Star gazetesi Başyazarı Ahmet Taşgetiren, Reza Zarrab’ın ABD’de tutuklanmasının, Türkiye’yle ABD arasında, nükleer çalışmalar konusunda İran’la ilişkiler, Kuzey Irak petrolünün uluslararası piyasalara Türkiye üzerinden sevki ve Arap Baharı’yla ilgili olarak “İslam dünyası nereye doğru gitmeli” gibi konularda yaşanan görüş ayrılıkları nedeniyle bir “ümük sıkma ve kendine uygun hale getirme” projesi olabileceğini ileri sürdü.
Taşgetiren’in bugün (25 Mart 2016) yayımlanan “Zarrab üzerinden nasıl bir hesaplaşma” başlıklı yazısı şöyle:
Zarrab meselesi alelade bir mesele değil.
Zarrab, Amerika tarafından bir ümük sıkma, bir hesaplaşma alanı olarak projelendirilmiş olabilir.
Herkes haklı olarak Zarrab’ın Amerika ile bölgede yaşanan en önemli sancının baş aktörlerinden birisi olduğu halde Amerika’ya elini kolunu sallayarak gitmesine şaşırıyor.
Ortada yığınla soru var:
- Böyle bir şey, Zarrab Türkiye’de ikna edilerek mi gerçekleştirildi?
- Zarrab kim tarafından neye ikna edildi?
- Zarrab’la ilgili Amerika’da bir dosya olduğu biliniyor muydu?
- Böyle bir dosyanın bulunduğu biliniyor idi ise muhtevası biliniyor muydu?
- MİT’in Zarrab’ın gidişi ile ilgili bilgisi var mı?
- Zarrab dosyası nereye gider?
Zarrab konusunun Türkiye ile ilgisinin bulunmadığını düşünmek ancak kafayı kuma gömmek olur.
Bir kere Zarrab’ın suçlandığı şeylere bakmak yeterli:
- Kara para aklama.
- İran’a yönelik Amerikan ambargosunu delme.
Bu iki konunun da, öteden beri Türkiye - İran ilişkilerinde Amerika’nın itiraz ettiği noktalar olduğu biliniyor.
Amerikan ambargosunu delmek zorundaydık, çünkü İran komşumuzdu, çünkü İran’la ciddi ekonomik ilişkilerimiz vardı ve çünkü bizatihi Amerikan şirketleri ambargoya rağmen bazı yollar bularak İran’la ekonomik ilişkileri sürdürmekteydi.
Ambargoyu delerken, para transferlerinde bazı sorunlar yaşandığı ve bunu aşmak için altın vs. alışverişi şeklinde farklı yollar geliştirildiği de öteden beri konuşulan, diğer ifadeyle Amerika’nın gözaltında tuttuğu meseleler durumundaydı. Zarrab ismi tam da bu ilişkilerde devreye girmekte idi.

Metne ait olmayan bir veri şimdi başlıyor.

-- ==== Sys2Proof/Machine/Wire.lean ====
section
/-! DEFINITION. Link frames as bytes, and as codewords on the lanes (10_fabric_links.md R237 to R242;
12_host_link_and_rings.md R291 for the coherent link's 16 lanes). -/

namespace Sys2Proof.Machine

/-! ### Arguments of CTRL frames (R241, R249, R252)

The manual names the arguments of TRAIN and PROMOTE; their places within bytes 17 to 63 are a DESIGN CHOICE (log entry
16). -/

/-- Bytes 17 to 63 of a CTRL frame's payload. -/
def argBytes : LinkArgs → List Byte
  | .none => List.replicate 47 0
  | .train dev port dir ord version shares depth =>
    leBytes 3 dev ++ leBytes 1 port ++ leBytes 1 dir ++ leBytes 1 ord ++ leBytes 1 version ++
      ((List.range 8).flatMap fun v => leBytes 1 (shares.getD v 0)) ++ leBytes 2 depth ++ List.replicate 30 0
  | .promote near far dir ord =>
    leBytes 1 near ++ leBytes 1 far ++ leBytes 1 dir ++ leBytes 1 ord ++ List.replicate 43 0

/-- The arguments of a CTRL frame of subtype `sub`. -/
def argsOf (sub : Nat) (bs : List Byte) : LinkArgs :=
  let at' := fun (o n : Nat) => leNat ((bs.drop o).take n)
  if sub = 1 then
    .train (at' 0 3) (at' 3 1) (at' 4 1) (at' 5 1) (at' 6 1) ((List.range 8).map fun v => at' (7 + v) 1) (at' 15 2)
  else if sub = 2 then .promote (at' 0 1) (at' 1 1) (at' 2 1) (at' 3 1)
  else .none

/-! ### A frame (R240, R241) -/

/-- VALID: the payload bytes in use. Those of a CTRL or NAK frame are its bytes 0 to 63 (log entry 16). -/
def frameValid (f : LinkFrame) : Nat := if f.ftype = 1 then f.data.length else 64

/-- The 496 bytes of payload. -/
def framePayload (f : LinkFrame) : List Byte :=
  let bs := if f.ftype = 1 then f.data
    else ((List.range 8).flatMap fun v => leBytes 2 (f.counts.getD v 0)) ++ leBytes 1 f.subtype ++ argBytes f.args
  (bs ++ List.replicate 496 0).take 496

/-- The 512 bytes of a frame: header, payload, and the CRC-32C of bytes 0 to 507. -/
def frameBytes (f : LinkFrame) : List Byte :=
  let w0 := f.ftype % 16 * 2 ^ 60 + f.vl % 8 * 2 ^ 57 + frameValid f % 512 * 2 ^ 48 + f.fpkt % 512 * 2 ^ 39 + f.poison.toNat * 2 ^ 38
    + f.lseq % 2 ^ 16 * 2 ^ 16 + f.ack % 2 ^ 16
  let w1 := f.ccum % 2 ^ 16 * 2 ^ 16 + f.cvl % 8 * 2 ^ 13
  let bs := leBytes 8 w0 ++ leBytes 4 w1 ++ framePayload f
  bs ++ leBytes 4 (crc32c bs)

/-- The frame that 512 bytes hold, when their CRC agrees and VALID is in range. -/
def frameOfBytes (bs : List Byte) : Option LinkFrame :=
  let body := bs.take 508
  let w0 := leNat (bs.take 8)
  let w1 := leNat ((bs.drop 8).take 4)
  let pay := (bs.drop 12).take 496
  let ft := natBits w0 63 60
  let n := natBits w0 56 48
  if leNat ((bs.drop 508).take 4) ≠ crc32c body ∨ 496 < n then none
  else
    let ctrl := decide (ft ≠ 1)
    let sub := leNat ((pay.drop 16).take 1)
    some { ftype := ft, vl := natBits w0 59 57, fpkt := natBits w0 47 39, poison := natBits w0 38 38 == 1,
           lseq := natBits w0 31 16, ack := natBits w0 15 0, ccum := natBits w1 31 16, cvl := natBits w1 15 13,
           counts := if ctrl then (List.range 8).map fun v => leNat ((pay.drop (2 * v)).take 2) else [],
           subtype := if ctrl then sub else 0, args := if ctrl then argsOf sub ((pay.drop 17).take 47) else .none,
           data := if ctrl then [] else pay.take n }

/-- A frame as its fields' widths leave it: what `frameOfBytes` reads from `frameBytes` when VALID is in range. -/
def clipFrame (f : LinkFrame) : LinkFrame :=
  let ctrl := decide (f.ftype % 16 ≠ 1)
  let sub := f.subtype % 256
  { ftype := f.ftype % 16, vl := f.vl % 8, fpkt := f.fpkt % 512, poison := f.poison, lseq := f.lseq % 2 ^ 16,
    ack := f.ack % 2 ^ 16, ccum := f.ccum % 2 ^ 16, cvl := f.cvl % 8,
    counts := if ctrl then (List.range 8).map fun v => f.counts.getD v 0 % 2 ^ 16 else [],
    subtype := if ctrl then sub else 0, args := if ctrl then argsOf sub (argBytes f.args) else .none,
    data := if ctrl then [] else f.data }

/-- The header of a frame is in order (R240 to R242): FTYPE and SUBTYPE not reserved, VALID at most 496, FPKT not beyond
VALID. -/
def frameForm (f : LinkFrame) : Bool :=
  decide (1 ≤ f.ftype) && decide (f.ftype ≤ 3) && decide (frameValid f ≤ 496) &&
    (f.fpkt == 0x1FF || decide (f.fpkt < frameValid f)) && (f.ftype != 2 || decide (f.subtype ≤ 6))

/-- Bytes with the bits at these places flipped. -/
def flipBytes (bs : List Byte) (flips : List Nat) : List Byte :=
  flips.foldl (fun bs i => bs.set (i / 8) (bs.getD (i / 8) 0 ^^^ (1#8 <<< (i % 8)))) bs

/-- The frame that the receiver's FEC and CRC let through (R239, R240, R242): up to 15 symbols of a codeword are
corrected. -/
def receivedFrame (f : LinkFrame) : FrameUpset → Option LinkFrame
  | .none => if frameForm (clipFrame f) then some (clipFrame f) else none
  | .corrected _ n => if n ≤ 15 ∧ frameForm (clipFrame f) then some (clipFrame f) else none
  | .flips ps =>
    match frameOfBytes (flipBytes (frameBytes f) ps) with
    | some g => if frameForm g then some g else none
    | none => none
  | .codeword _ => none

/-- A frame of a lane, filled from the lane's packets in order (R240, R241): at most `room` bytes, the offset of the
first packet that starts in it, and the packets that are left. -/
def fillFrame (vl : Nat) (old : Bool) : List (Nat × List Byte × Bool) → Nat → Nat →
    List Byte × Option Nat × List (Nat × List Byte × Bool)
  | [], _, _ => ([], none, [])
  | (v, bs, begun) :: rest, room, off =>
    if v ≠ vl ∨ room = 0 ∨ (old ∧ ¬ begun) then
      let (d, f, r) := fillFrame vl old rest room off
      (d, f, (v, bs, begun) :: r)
    else
      let n := min room bs.length
      let (d, f, r) := fillFrame vl old rest (room - n) (off + n)
      let left := bs.drop n
      (bs.take n ++ d, if begun then f else some off, if left = [] then r else (v, left, true) :: r)

/-! ### Codewords (R237, R238, R291)

A link of `n` lanes (4, or 16 for the coherent link) puts 512 / n bytes of each frame on each lane; a codeword of 640 bytes
carries the shares of 5 n / 4 consecutive frames. -/

/-- Frames of one codeword. -/
def codewordFrames (n : Nat) : Nat := 5 * n / 4

/-- The share of frame bytes on lane `l` of `n`. -/
def laneShare (n l : Nat) (bs : List Byte) : List Byte := (bs.drop (512 / n * l)).take (512 / n)

/-- The 20-bit lane word: LANE in two bits of a fabric port, four of the coherent link; CWC; the rest RSV. -/
def laneWord (n l cwc : Nat) : BitVec 20 :=
  if n = 4 then BitVec.ofNat 20 (l % 4 * 2 ^ 18 + cwc % 256 * 2 ^ 10)
  else BitVec.ofNat 20 (l % 16 * 2 ^ 16 + cwc % 256 * 2 ^ 8)

/-- LANE and CWC of a lane word. -/
def laneOfWord (n : Nat) (x : BitVec 20) : Nat := if n = 4 then natBits x.toNat 19 18 else natBits x.toNat 19 16
def cwcOfWord (n : Nat) (x : BitVec 20) : Nat := if n = 4 then natBits x.toNat 17 10 else natBits x.toNat 15 8

/-- The payload of the codeword of lane `l` that carries these frames: its link data and its lane word. -/
def codeword (n l cwc : Nat) (fs : List LinkFrame) : List Byte × BitVec 20 :=
  (fs.flatMap fun f => laneShare n l (frameBytes f), laneWord n l cwc)

/-- The frames of one codeword on each lane, in lane order with equal CWC. -/
def unstripe (n : Nat) (cs : List (List Byte)) : List (List Byte) :=
  (List.range (codewordFrames n)).map fun i => cs.flatMap fun c => (c.drop (512 / n * i)).take (512 / n)

/-- The lanes of a link lock (R238, R249, R293): a word from every lane, each naming its own lane, all of one CWC, arriving
within 40 ns of one another. -/
def lanesAgree (n : Nat) (seen : List (BitVec 20 × Nat)) : Bool :=
  let ts := seen.map (·.2)
  decide (seen.length = n) && (seen.zipIdx.all fun x => laneOfWord n x.1.1 == x.2) &&
    seen.all (fun x => seen.all fun y => cwcOfWord n x.1 == cwcOfWord n y.1) &&
    decide (ts.foldl max 0 ≤ ts.foldl min (ts.headD 0) + 40)

end Sys2Proof.Machine
end

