/-- One vector instruction (R75 to R77, R80, R84): the instruction at VC_PC, when the core runs and it is the one named
`op`, is checked and carried out by `f`: the parity of the fetched word first, then its form, then what it reads and
multiplies. An instruction that is malformed, whatever it is, faults. -/
def vcInstr (w : W) (p n op : Nat) (u : CoreUpset) (f : VIns → MReg → W → W) : W :=
  let c := w.vc p n
  if !c.running || c.wait != .run || w.vcHalted p n || !w.agentRuns p (8 + n) then w
  else
    let pc := w.vpc p n
    if 2 ^ 17 < pc + 8 then w.vcMalformed p n
    else
      let i := VIns.of (w64 (w.rdNat (galKey p (vcBuf n + pc)) 8))
      if i.op ≠ op ∧ vOpKnown i.op then w
      else
        let m := c.mreg i.mask
        match w.vcMemBad p n pc 8 u with
        | (true, w) => w.vcFail p n 0x7F 3
        | (false, w) =>
          if vInsOk i then
            match w.vcTrouble p n i m u with
            | (some (lane, kind), w) => w.vcFail p n lane kind
            | (none, w) =>
              f i m (w.count (Reg.VC_BUSY_CYCLES p n)
                (if m ≠ 0 ∧ (i.fmt = 0x01 ∨ (i.op = 0x09 ∧ i.ex 7 0 = 0x01)) then 2 else 1))
          else w.vcMalformed p n

/-- VD takes a result under the mask, and the next instruction follows. -/
def vcWrite (w : W) (p n vd : Nat) (m : MReg) (new : VReg) : W :=
  let c := w.vc p n
  (w.setVc p n (c.setV vd (mergeLanes m (c.vreg vd) new))).vcNext p n

/-- An elementwise instruction in the format FMT: the results of the elements in active lanes, their events counted. -/
def vcMap (w : W) (p n : Nat) (i : VIns) (m : MReg) (f : Fmt → Nat → Res) : W :=
  match Fmt.ofCode i.fmt with
  | none => w
  | some fm =>
    let rs := (List.range (4096 / fm.width)).map fun k => if active m fm.width k then f fm k else (0, {})
    (w.vcEvents p n (rs.foldl (fun e r => e.add r.2) {})).vcWrite p n i.vd m (packElems fm.width (rs.map (·.1)))

/-- A two-operand elementwise instruction. -/
def vcMap2 (w : W) (p n : Nat) (i : VIns) (m : MReg) (f : Fmt → Nat → Nat → Res) : W :=
  let c := w.vc p n
  w.vcMap p n i m fun fm k => f fm (elem fm.width (c.vreg i.va) k) (elem fm.width (c.vreg i.vb) k)

/-- VFMA. -/
def doVfma (w : W) (p n : Nat) (i : VIns) (m : MReg) : W :=
  let c := w.vc p n
  w.vcMap p n i m fun fm k =>
    vfmaRes fm (elem fm.width (c.vreg i.va) k) (elem fm.width (c.vreg i.vb) k) (elem fm.width (c.vreg i.vc) k)

/-- VCMP: the bit of a lane is set when every element it holds compares true; the bits of inactive lanes stay. -/
def doVcmp (w : W) (p n : Nat) (i : VIns) (m : MReg) : W :=
  match Fmt.ofCode i.fmt with
  | none => w
  | some fm =>
    let c := w.vc p n
    let per := 32 / fm.width
    let t := fun k => cmpRes fm (i.ex 1 0) (elem fm.width (c.vreg i.va) k) (elem fm.width (c.vreg i.vb) k)
    let lane := fun l => if fm.width = 64 then t (l / 2) else (List.range per).all fun b => t (per * l + b)
    let new := (List.range 128).foldl (fun a l => if lane l then a + 2 ^ l else a) 0
    let d := i.vd % 8
    let old := c.mreg d
    (w.setVc p n (c.setM d ((BitVec.ofNat 128 new &&& m) ||| (old &&& ~~~m)))).vcNext p n

/-- VSEL: lane by lane under mask EXT[2:0]. -/
def doVsel (w : W) (p n : Nat) (i : VIns) (m : MReg) : W :=
  let c := w.vc p n
  w.vcWrite p n i.vd m (mergeLanes (c.mreg (i.ex 2 0)) (c.vreg i.vb) (c.vreg i.va))

/-- VCVT (R42, R78). -/
def doVcvt (w : W) (p n : Nat) (i : VIns) (m : MReg) : W :=
  match Fmt.ofCode (i.ex 7 0), Fmt.ofCode i.fmt with
  | some src, some dst =>
    let c := w.vc p n
    let st := c.xreg (i.ex 18 15)
    let draw := cvtDraw (i.round == 1) (c.xreg (i.ex 22 19)) (bits st 63 32) (bits st 31 0)
    let (r, ev) := if dst.isMx then cvtToMx src dst draw m (c.vreg i.va) else cvtToPlain src dst draw m (c.vreg i.va)
    (w.vcEvents p n ev).vcWrite p n i.vd m r
  | _, _ => w

/-- VREDSUM and VREDMAX (R79): masked-off lanes enter as the identity; lane 0 takes the result and lanes 1 to 127 become
zero. An all-zero mask drives no lane (R80). -/
def doVred (w : W) (p n : Nat) (i : VIns) (m : MReg) (op : Fmt → Nat → Nat → Res) (idFp idInt : Nat) : W :=
  match Fmt.ofCode i.fmt with
  | none => w
  | some fm =>
    if m = 0 then w.vcNext p n
    else
      let c := w.vc p n
      let ident := if fm = .fp32 then idFp else idInt
      let xs := (List.range 128).map fun l => if m.toNat.testBit l then elem 32 (c.vreg i.va) l else ident
      let r := laneTree (op fm) xs
      ((w.vcEvents p n r.2).setVc p n (c.setV i.vd (packElems 32 [r.1]))).vcNext p n

/-- The VB lane that scales element `k` (R78 VSCALE). -/
def scaleLane (wd k : Nat) : Nat := (lanesOf wd k).headD 0

/-- VSCALE. -/
def doVscale (w : W) (p n : Nat) (i : VIns) (m : MReg) : W :=
  let c := w.vc p n
  w.vcMap p n i m fun fm k => scaleRes fm (elem fm.width (c.vreg i.va) k) (elem 32 (c.vreg i.vb) (scaleLane fm.width k))

/-- The address of a vector load or store: index register plus EXT[22:4] units (R78). -/
def vcAddr (w : W) (p n : Nat) (i : VIns) (unit : Nat) : Nat :=
  (((w.vc p n).xreg (i.ex 3 0)).toNat + i.ex 22 4 * unit) % 2 ^ 64

/-- The bytes of the active lanes of a register stored at memory key `key` (R77). -/
def vcStore (w : W) (key : Nat) (m : MReg) (r : VReg) : W :=
  (setBitsBelow 128 m.toNat).foldl (fun w l => w.wrNat (key + 4 * l) 4 (elem 32 r l)) w

/-- VLD and VST at a local address (R78). VST stores VD: the table names no source (DESIGN CHOICE, log entry 23). -/
def doVlocal (w : W) (p n : Nat) (i : VIns) (m : MReg) (store : Bool) : W :=
  let a := w.vcAddr p n i 32
  if 2 ^ 17 < a + 512 then w.vcMalformed p n
  else
    let key := galKey p (vcBuf n + a)
    if store then (w.vcStore key m ((w.vc p n).vreg i.vd)).vcNext p n
    else if (w.badRun key 512).isSome then w.vcFail p n 0x7F 3
    else w.vcWrite p n i.vd m (vregOf (w.rdBytes key 512))

/-- The lines of the hall that a masked VSTH writes to are granted, and their latches end (R77, R99). -/
def vcGrants (w : W) (p n a : Nat) (m : MReg) : W :=
  (linePieces a 512).foldl (fun w (lo, k) =>
    let touched := (List.range 128).any fun l => m.toNat.testBit l && decide (lo < 4 * l + 4) && decide (4 * l < lo + k)
    w.when (touched && decide (a + lo < 0x400000)) fun w =>
      (w.takeGrant p (hallBank (a + lo)) (8 + n) []).endLatch p (a + lo)) w

/-- VLDH and VSTH at a hall-window offset (R76, R78, R103, R105): outside the window is malformed; any line at a reserved
offset is answered with an address error as a whole, which VC_ERR_RSP takes; a poisoned answer stalls the core. VSTH
stores VD, as VST does (log entry 23). -/
def doVhall (w : W) (p n : Nat) (i : VIns) (m : MReg) (u : CoreUpset) (store : Bool) : W :=
  let a := w.vcAddr p n i 128
  let c := w.vc p n
  if 2 ^ 23 < a + 512 then w.vcMalformed p n
  else if windowTop < a + 512 then w.setVc p n { c with wait := .answer }
  else if u = .poisoned then w.setVc p n { c with wait := .stalled }
  else if store then ((w.vcGrants p n a m).vcStore (galKey p a) m (c.vreg i.vd)).vcNext p n
  else match w.getLines p (8 + n) a 512 0x1FF with
    | ((bs, false), w) => w.vcWrite p n i.vd m (vregOf bs)
    | ((_, true), w) => w.setVc p n { w.vc p n with wait := .stalled }

/-- VRNG (R90). -/
def doVrng (w : W) (p n : Nat) (i : VIns) (m : MReg) : W :=
  let c := w.vc p n
  let st := c.xreg (i.ex 18 15)
  let ws := (List.range 64).map fun k => (ycg (c.xreg (i.ex 22 19)) (bits st 63 32) ((bits st 31 0 + k) % 2 ^ 32)).toNat
  w.vcWrite p n i.vd m (packElems 64 ws)

/-- XADDI. -/
def doXaddi (w : W) (p n : Nat) (i : VIns) : W :=
  let c := w.vc p n
  let v := c.xreg (i.ex 3 0) + w64 (unsigned 64 (signed 15 (i.ex 22 8)))
  (w.setVc p n (c.setX (i.ex 7 4) v)).vcNext p n

/-- XLOOP: the target counts from the XLOOP itself. -/
def doXloop (w : W) (p n : Nat) (i : VIns) : W :=
  let c := w.vc p n
  let v := c.xreg (i.ex 3 0) - 1
  let w := w.setVc p n (c.setX (i.ex 3 0) v)
  if v = 0 then w.vcNext p n
  else w.setReg (Reg.VC_PC p n) (w64 (unsigned 32 ((w.vpc p n : Int) + 8 * signed 19 (i.ex 22 4))))

/-- XLI. -/
def doXli (w : W) (p n : Nat) (i : VIns) : W :=
  let c := w.vc p n
  (w.setVc p n (c.setX (i.ex 3 0) (w64 (i.ex 22 4)))).vcNext p n

/-- QRECV (R78, R80, R82): the head token into VD; bytes above its LEN are not stated and are free (log entry 1). A null
token gives zeros and clears mask EXT[6:4]. An empty queue makes the core wait. -/
def doQrecv (w : W) (p n : Nat) (i : VIns) (m : MReg) (u : CoreUpset) : W :=
  let q := i.ex 3 0
  match w.pop p (8 + n) q with
  | none => (w.estall p (8 + n) q).setFlag (Reg.VC_STATUS p n) F.VC_STATUS_QWAIT true
  | some (t, w) =>
    if u = .tokenParity ∨ t.poison then w.vcFail p n 0x7F 4
    else if isNull t then
      let c := w.vc p n
      (w.setVc p n ((c.setV i.vd 0).setM (i.ex 6 4) 0)).vcNext p n
    else
      let (rest, w) := w.drawBytes (512 - t.data.length)
      w.vcWrite p n i.vd m (vregOf (t.data ++ rest))

/-- QSEND (R78, R155, R173): the whole of VD, whatever the mask (DESIGN CHOICE, log entry 23), as one token of 512 bytes
on the send slot that x names; without credit, and on a slot that is hung or still connecting, the core waits; a slot that
is free or closing, or too small a grant, is malformed. -/
def doQsend (w : W) (p n : Nat) (i : VIns) : W :=
  let c := w.vc p n
  let s := (c.xreg (i.ex 3 0)).toNat
  let x := (w.agent p (8 + n)).slot s
  if 16 ≤ s ∨ x.state = 0 ∨ x.state = 3 ∨ (x.state ≠ 1 ∧ x.grantSlots < 8) then w.vcMalformed p n
  else if w.canSend p (8 + n) s 0 512 && x.waitq.isEmpty then
    (w.sendNow p (8 + n) s 0 (vregBytes (c.vreg i.vd))).vcNext p n
  else (w.creditStall p (8 + n) s).setFlag (Reg.VC_STATUS p n) F.VC_STATUS_QWAIT true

Halk Bankası’nın faaliyetlerinin de o dönemlerden itibaren gözaltında olduğu, hatta 17-25 Aralık operasyonlarının böyle bir durumla alakalı olduğu da biliniyor.
Belli ki bu işler hem Türk hükümetinin hem İran’ın bilgisi dahilinde bir tür meşrulaştırma zemini bulmuştur.
Ancak son dönemde İran, Zarrab’la bağlantılı olduğu bilinen Zencani’yi yargıladı ve idam cezası verdi. Bu da şu anda en az Zarrab olayındaki kadar şaşırtıcı idi. Çünkü dün Zencani-Zarrab ilişkisi İran yönetiminin bilgisi dahilinde ise bugün Zencani’ye ne olmakta idi, eğer öyle değil de Zencani ile Zarrab meşruiyyet dışı bir iş yapmışsa, o işler onca zaman nasıl sürdürülmüştü?
Zarrab’la ilgili Türkiye’deki dava düştü. Ama Türkiye’de Zarrab’a zaten kara para aklama ya da Amerikan ambargosunu delme diye bir dava açılmamıştı. Bakan çocuklarına rüşvet verme konusunda da mahkeme, yeterli delil bulunamadığına hükmetti. Hatta Zarrab, TİM’in bir çok ihracatçıya ödül verdiği isimler arasına girdi.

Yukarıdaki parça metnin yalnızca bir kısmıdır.